:: What to do ::
Search the listing below for the line containing "have hf' : f". From there through the line containing "obtain ⟨hd, hsn, -, -, hregs, hcells, hleaf, hmary⟩", transcribe every line exactly, both ends included.

═══

theorem fifoTop_leaf (f : FifoId) (h : leafFifo f) : fifoTop f ≠ 0xE054 ∧ fifoTop f < 0x10000 := by
  rcases h with rfl | rfl | rfl | rfl | ⟨p, rfl⟩
  · decide
  · decide
  · decide
  · decide
  · revert p
    decide

/-- The read that pops a FIFO of the leaf. -/
theorem exec_fifoPop_leaf (f : FifoId) (l : List W32) (hs : srcAt .leaf src = true) (hl : s.held .leaf = false) (hf : leafFifo f)
    (hw : s.snapWord .leaf src (fifoAt f).1 = some l) : exec (.fifoPop .leaf src f) s =
      .next (if (s.snapWord .leaf src ((fifoAt f).1 + 1)).isSome then s.popped .leaf src f l else s.topAnswer .leaf f l) :=
  congrArg Host.Outcome.next ((s.readReg_leaf src _ hs hl (fifoTop_leaf f hf).1 (fifoTop_leaf f hf).2).trans
    (s.readAt_fifoTop .leaf src f l (fifoHere_leaf src f hf) hw))

/-- The read that pops a FIFO of the Maryel whose snapshot showed a record. -/
theorem exec_fifoPop_mary (f : FifoId) (l : List W32) (hs : srcAt .mary src = true) (he : src ≠ .engine) (hl : s.held .mary = false)
    (hf : f = .exc ∨ f = .alarm ∨ f = .tel) (hr : f = .tel ∨ s.isRoot .mary = true) (hm : s.mayRead src (fifoTop f) = true)
    (hw : s.snapWord .mary src (fifoAt f).1 = some l) (hd : (s.snapWord .mary src ((fifoAt f).1 + 1)).isSome = true) :
    exec (.fifoPop .mary src f) s = .next ((s.cancelKey src).popped .mary src f l) := by
  have hr' : rootPage (fifoTop f) = false ∨ s.isRoot .mary = true := hr.imp_left (fun h => by rw [h]; decide)
  have hx := (s.cancelKey src).readAt_fifoTop .mary src f l (fifoHere_mary src f hf) hw
  rw [if_pos (by exact hd)] at hx
  exact congrArg Host.Outcome.next ((s.readReg_mary src _ hs he hl hm hr').trans hx)

/-! ## The snapshot of a wide register -/

/-- Where a filter drops every snapshot under a key, the one put behind is the key's. -/
theorem find_snap_kept (base : Nat) (l : List W32) (m : List (Src × Nat × List W32)) (p : Src × Nat × List W32 → Bool)
    (hp : ∀ x, x.1 = src ∧ x.2.1 = base → p x = false) :
    ((m.filter p ++ [(src, base, l)]).find? (fun x => decide (x.1 = src ∧ x.2.1 = base))).map (fun x => x.2.2) = some l := by
  have hn : (m.filter p).find? (fun x => decide (x.1 = src ∧ x.2.1 = base)) = none := by
    rw [List.find?_eq_none]
    intro x hx h
    have hpx := hp x (of_decide_eq_true h)
    simp [hpx] at hx
  rw [List.find?_append, hn]
  simp

/-- A snapshot that is kept is read back. -/
theorem State.snapKeep_snapWord (base : Nat) (l : List W32) : (s.snapKeep k src base l).snapWord k src base = some l := by
  cases k <;> exact find_snap_kept src base l _ _ (fun x h => by simp [h])

/-- The low read of a wide register that is no FIFO: its low word answers and its words are the source's snapshot. -/
def State.lowRead (w : WideView) (off : Nat) : State :=
  (((s.snapDrop .leaf src (w.1 + 1)).snapKeep .leaf src w.1 (wideWords w.2.1 (w.2.2 s))).readAfter .leaf src off).answer .leaf
    ((wideWords w.2.1 (w.2.2 s)).getD 0 0) false

theorem State.readRun_leaf (off : Nat) (h : ∀ i, cellAt .leaf off = some i → (s.cell .leaf i).ts ≠ .test) : s.readRun .leaf off = s := by
  unfold State.readRun
  split
  · next i hi => simp [State.prbsRun, h i hi]
  · simp

theorem State.readAt_low (w : WideView) (off : Nat) (h4 : off % 4 = 0) (hw : wideAt .leaf src off = some w) (hb : w.1 = off)
    (hf : fifoOf .leaf w.1 = none) (ht : ∀ i, cellAt .leaf off = some i → (s.cell .leaf i).ts ≠ .test) :
    s.readAt .leaf src off = s.lowRead src w off := by
  have hi : (off - w.1) / 4 = 0 := by simp [hb]
  rw [State.readAt, hw]
  simp only [h4, ne_eq, not_true_eq_false, if_false, State.readWide, hi, if_true, s.readRun_leaf off ht, State.wideTake, reduceCtorEq, false_and, hf,
    State.lowRead]

theorem State.readAfter_leaf (off : Nat) : s.readAfter .leaf src off = s ∨
    off = 0x1030 ∧ s.readAfter .leaf src off = s.modTime .leaf (fun t => { t with snapUnread := false }) := by
  by_cases h : off = tOff .leaf 0x1030
  · exact .inr ⟨h, if_pos h⟩
  · exact .inl ((if_neg h).trans (if_neg (by simp)))

/-- What the low read answers, and what it keeps. -/
theorem State.lowRead_spec (w : WideView) (off : Nat) : (s.lowRead src w off).leafN.rdata = ((wideWords w.2.1 (w.2.2 s)).getD 0 0, false) ∧
    (s.lowRead src w off).snapWord .leaf src w.1 = some (wideWords w.2.1 (w.2.2 s)) ∧ (s.lowRead src w off).rc .leaf = s.rc .leaf ∧
    (s.lowRead src w off).ht .leaf = s.ht .leaf ∧ (s.lowRead src w off).leafN.regs = s.leafN.regs ∧
    (s.lowRead src w off).leafN.cells = s.leafN.cells ∧ (s.lowRead src w off).leaf = s.leaf ∧ SameMary s (s.lowRead src w off) := by
  have hk := (s.snapDrop .leaf src (w.1 + 1)).snapKeep_snapWord .leaf src w.1 (wideWords w.2.1 (w.2.2 s))
  unfold State.lowRead
  rcases State.readAfter_leaf ((s.snapDrop .leaf src (w.1 + 1)).snapKeep .leaf src w.1 (wideWords w.2.1 (w.2.2 s))) src off with h | ⟨-, h⟩ <;> rw [h]
  · exact ⟨rfl, hk, rfl, rfl, rfl, rfl, rfl, rfl, rfl, rfl⟩
  · exact ⟨rfl, hk, rfl, rfl, rfl, rfl, rfl, rfl, rfl, rfl⟩

/-- Settles O18: a FIFO's highest word pops it, and a wide register's lowest word takes its snapshot. -/
theorem registerReads : Obligations.RegisterReads := by
  refine ⟨?pop, ?popEmpty, ?popRoot, ?popTel, ?wideHt, ?wideAny⟩
  case pop =>
    intro s src f l hs hl hf hw hm
    refine .intro ((exec_fifoPop_leaf s src f l hs hl hf hw).trans (by rw [if_pos hm])) ⟨s.popped_fifo .leaf src f l, ?_⟩
    rcases hf with rfl | rfl | rfl | rfl | ⟨p, rfl⟩ <;> exact ⟨rfl, rfl, rfl, rfl, rfl, rfl⟩
  case popEmpty =>
    intro s src f l hs hl hf hw hm
    refine .intro ((exec_fifoPop_leaf s src f l hs hl hf hw).trans (by rw [hm])) ?_
    exact ⟨rfl, rfl, rfl, rfl, rfl, rfl, rfl⟩
  case popRoot =>
    intro s src f l hs he hl hf hr hm hw hd
    have hf' : f = .exc ∨ f = .alarm ∨ f = .tel := hf.imp_right .inl
    refine .intro (exec_fifoPop_mary s src f l hs he hl hf' (.inr hr) hm hw hd) ⟨(State.popped_fifo _ .mary src f l).trans ?_, ?_⟩
    · rcases hf with rfl | rfl <;> rfl
    · rcases hf with rfl | rfl <;> exact ⟨rfl, rfl, rfl, rfl, rfl, rfl⟩
  case popTel =>
    intro s src l hs he hl hm hw hd
    refine .intro (exec_fifoPop_mary s src .tel l hs he hl (.inr (.inr rfl)) (.inl rfl) hm hw hd) ⟨State.popped_fifo _ .mary src .tel l, ?_⟩
    exact ⟨rfl, rfl, rfl, rfl, rfl, rfl⟩
  case wideHt =>
    intro s src hs hl
    have hw : wideAt .leaf src 0x1020 = some (0x1020, 3, fun s => (htOf (s.ht .leaf)).toNat) := rfl
    have hr := (s.readReg_leaf src 0x1020 hs hl (by decide) (by decide)).trans
      (s.readAt_low src _ 0x1020 rfl hw rfl rfl (fun i hi => absurd hi (by simp [cellAt])))
    obtain ⟨hd, hsn, -, -, hregs, hcells, hleaf, hmary⟩ := s.lowRead_spec src (0x1020, 3, fun s => (htOf (s.ht .leaf)).toNat) 0x1020
    refine .intro (congrArg Host.Outcome.next hr) ⟨hd.trans ?_, hsn, ?_, hregs, hcells, hleaf, hmary⟩
    · simp [wideWords]
    · rfl
  case wideAny =>
    intro s src off w hs hl h4 h0 hw hb hf ht
    exact .intro (congrArg Host.Outcome.next ((s.readReg_leaf src _ hs hl h0 (off.isLt)).trans (s.readAt_low src w _ h4 hw hb hf ht)))
      (s.lowRead_spec src w _)

end Sys2Proof.Machine
end

section
/-! The host ports (R294, R295) and the register tunnel (R58). -/

namespace Sys2Proof.Machine

variable (s : State)

/-! ## A host's queue -/

/-- A port's update matters by its value at the present port alone. -/
theorem State.modPort_congr (h : Fin 4) (f g : HostPort → HostPort) (hfg : f (s.port h) = g (s.port h)) : s.modPort h f = s.modPort h g := by
  have hv : vmod s.mary.ports h.val f = vmod s.mary.ports h.val g := by
    unfold vmod
    rw [dif_pos h.isLt, dif_pos h.isLt]
    exact congrArg (fun x => s.mary.ports.set h.val x h.isLt) hfg
  exact congrArg (fun v => s.modMary (fun m => { m with ports := v })) hv

/-- A run of writes that the queue has room for joins it in order. -/
theorem HostPort.putWrites (a : BitVec 24) (l : List (W32 × Nat)) (p : HostPort) (h : p.writes + l.length ≤ 64) :
    l.foldl (fun p w => p.putWrite (frameOff a w.2) w.1) p =
      { p with queue := p.queue ++ l.map (fun w => HostAcc.write (frameOff a w.2) w.1) } := by
  induction l generalizing p with
  | nil => simp
  | cons w l ih =>
    rw [List.length_cons] at h
    have hroom : p.putWrite (frameOff a w.2) w.1 = { p with queue := p.queue ++ [.write (frameOff a w.2) w.1] } := if_pos (by omega)
    have hn : HostPort.writes { p with queue := p.queue ++ [.write (frameOff a w.2) w.1] } = p.writes + 1 := by
      simp [HostPort.writes]
      rfl
    rw [List.foldl_cons, hroom, ih _ (by omega)]
    simp

/-- The words of a write that the queue has room for join it. -/
theorem opHostWrite_of_room (h : Fin 4) (a : BitVec 24) (ws : List W32) (ha : addrOk a = true) (hr : (s.port h).writes + ws.length ≤ 64) :
    opHostWrite h a ws s = s.modPort h (fun p =>
      { p with queue := p.queue ++ ws.zipIdx.map (fun w => HostAcc.write (frameOff a w.2) w.1) }) := by
  rw [opHostWrite, if_neg (by simp [ha])]
  exact s.modPort_congr h _ _ (HostPort.putWrites a ws.zipIdx (s.port h) (by simpa using hr))
theorem opHostWrite_of_full (h : Fin 4) (a : BitVec 24) (w : W32) (ha : addrOk a = true) (hr : 64 ≤ (s.port h).writes) :
    opHostWrite h a [w] s = s.modPort h (fun p => { p with status := setBit p.status 4 }) := by
  rw [opHostWrite, if_neg (by simp [ha])]
  exact s.modPort_congr h _ _ (if_neg (Nat.not_lt.2 hr))
theorem opHostWrite_of_illegal (h : Fin 4) (a : BitVec 24) (ws : List W32) (ha : addrOk a = false) :
    opHostWrite h a ws s = s.modPort h (fun p => { p with status := setBit p.status 3 }) := if_pos (by simp [ha])

theorem opHostRead_of_legal (h : Fin 4) (a : BitVec 24) (n : Nat) (ha : addrOk a = true) : opHostRead h a n false s = s.modPort h (fun p =>
    { p with queue := p.queue ++ (List.range n).map (fun i => HostAcc.read (frameOff a i)) }) := by simp [opHostRead, ha]
theorem opHostRead_of_timeout (h : Fin 4) (a : BitVec 24) (n : Nat) (ha : addrOk a = true) :
    opHostRead h a n true s = s.bump .mary (0x7D070 + 4 * h.val) := by simp [opHostRead, ha]
theorem opHostRead_of_illegal (h : Fin 4) (a : BitVec 24) (n : Nat) (tmo : Bool) (ha : addrOk a = false) :
    opHostRead h a n tmo s = s.modPort h (fun p => { p with status := setBit p.status 3 }) := if_pos (by simp [ha])

/-- Settles O46: a write's words join the queue one by one while there is room, and a frame that is not legal is flagged. -/
theorem hostFrames : Obligations.HostFrames := by
  refine ⟨?write, ?writeFull, ?writeIllegal, ?write4, ?read, ?timeout, ?readIllegal, ?read4, ?status, ?unknown⟩
  case write => exact fun s h a ws p hl ha hr => exec_live rfl hl (opHostWrite_of_room s h a ws ha hr)
  case writeFull => exact fun s h a w p hl ha hr => exec_live rfl hl (opHostWrite_of_full s h a w ha hr)
  case writeIllegal => exact fun s h a ws p hl ha => exec_live rfl hl (opHostWrite_of_illegal s h a ws ha)
  case write4 => exact fun s h a ws p hl ha hr => exec_live rfl hl (opHostWrite_of_room s h a ws ha hr)
  case read => exact fun s h a n hl ha => exec_live rfl hl (opHostRead_of_legal s h a n ha)
  case timeout =>
    exact fun s h a n hl ha => ⟨exec_live rfl hl (opHostRead_of_timeout s h a n ha), exec_live rfl hl (opHostRead_of_timeout s h a n ha)⟩
  case readIllegal =>
    exact fun s h a n tmo hl ha => ⟨exec_live rfl hl (opHostRead_of_illegal s h a n tmo ha), exec_live rfl hl (opHostRead_of_illegal s h a n tmo ha)⟩
  case read4 => exact fun s h a n hl ha => exec_live rfl hl (opHostRead_of_legal s h a n ha)
  case status => exact fun s h hl => exec_live rfl hl (if_pos rfl)
  case unknown => exact fun s h op hl hop ha => exec_live rfl hl ((if_neg hop).trans (if_neg ha))

/-! ## The next access of a host -/

theorem opHostServe_none (h : s.nextHost = none) : opHostServe s = s := by simp [opHostServe, h]

/-! ## The register tunnel -/

theorem opTunRequest_of_route (k : NodeSel) (i : Nat) (m : TunnelMsg) (p : Nat) (ps : List Nat) (ha : (s.cell k i).ts = .active)
    (hr : (s.cell k i).cfg.role = 1) (hm : s.tunMine k m = false)
    (hp : (s.routePorts k m.maryel m.nodeId).filter (fun p => decide (p ∈ s.downCells k (s.cell k i).cfg.dom)) = p :: ps) :
    opTunRequest k i m s = s.sendC3 k p (tunnelToks false m) := by simp [opTunRequest, ha, hr, hm, hp]
theorem opTunRequest_of_notUp (k : NodeSel) (i : Nat) (m : TunnelMsg) (ha : (s.cell k i).ts = .active) (hr : (s.cell k i).cfg.role ≠ 1) :
    opTunRequest k i m s = s.dropRoute k i := by
  unfold opTunRequest
  dsimp only
  rw [if_neg (by simp [ha]), if_pos hr]
theorem opTunResponse_of_tag (i : Nat) (m : TunnelMsg) (t : W16 × Fin 4) (ha : (s.cell .mary i).ts = .active) (hr : (s.cell .mary i).cfg.role = 2)
    (ht : s.mary.tags.find? (fun u => decide (u.1 = m.tag)) = some t) : opTunResponse .mary i m s = s.modMary (fun y =>
      { y with tags := y.tags.filter (fun u => !decide (u.1 = m.tag)), tunResp := y.tunResp ++ [(t.2, m)] }) := by
  simp [opTunResponse, ha, hr, ht]
theorem opTunResponse_of_noTag (k : NodeSel) (i : Nat) (m : TunnelMsg) (ha : (s.cell k i).ts = .active) (hr : (s.cell k i).cfg.role = 2)
    (ht : k = .mary → s.mary.tags.find? (fun u => decide (u.1 = m.tag)) = none) : opTunResponse k i m s = s.passUpC3 k i (tunnelToks true m) := by
  cases k with
  | leaf => simp [opTunResponse, ha, hr]
  | mary => simp [opTunResponse, ha, hr, ht rfl]

theorem opHostPerm_of_keeps (src : Src) (i : Fin 4) (v : BitVec 20) (h : ((List.range 4).any (fun j =>
    if j = i.val then v.getLsbD 5 else (s.reg .mary (0x7D000 + 4 * j)).getLsbD 5)) = true) :
    opHostPerm src i v s = s.setReg .mary (0x7D000 + 4 * i.val) (v.zeroExtend 32) := if_pos h
theorem opHostPerm_of_none (src : Src) (i : Fin 4) (v : BitVec 20) (h : ((List.range 4).any (fun j =>
    if j = i.val then v.getLsbD 5 else (s.reg .mary (0x7D000 + 4 * j)).getLsbD 5)) = false) :
    opHostPerm src i v s = s.refuse .mary (offDeny src) := if_neg (by simp only [h]; simp)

═══

:: Reply to the task ::
    have hf' : f = .exc ∨ f = .alarm ∨ f = .tel := hf.imp_right .inl
    refine .intro (exec_fifoPop_mary s src f l hs he hl hf' (.inr hr) hm hw hd) ⟨(State.popped_fifo _ .mary src f l).trans ?_, ?_⟩
    · rcases hf with rfl | rfl <;> rfl
    · rcases hf with rfl | rfl <;> exact ⟨rfl, rfl, rfl, rfl, rfl, rfl⟩
  case popTel =>
    intro s src l hs he hl hm hw hd
    refine .intro (exec_fifoPop_mary s src .tel l hs he hl (.inr (.inr rfl)) (.inl rfl) hm hw hd) ⟨State.popped_fifo _ .mary src .tel l, ?_⟩
    exact ⟨rfl, rfl, rfl, rfl, rfl, rfl⟩
  case wideHt =>
    intro s src hs hl
    have hw : wideAt .leaf src 0x1020 = some (0x1020, 3, fun s => (htOf (s.ht .leaf)).toNat) := rfl
    have hr := (s.readReg_leaf src 0x1020 hs hl (by decide) (by decide)).trans
      (s.readAt_low src _ 0x1020 rfl hw rfl rfl (fun i hi => absurd hi (by simp [cellAt])))
    obtain ⟨hd, hsn, -, -, hregs, hcells, hleaf, hmary⟩ := s.lowRead_spec src (0x1020, 3, fun s => (htOf (s.ht .leaf)).toNat) 0x1020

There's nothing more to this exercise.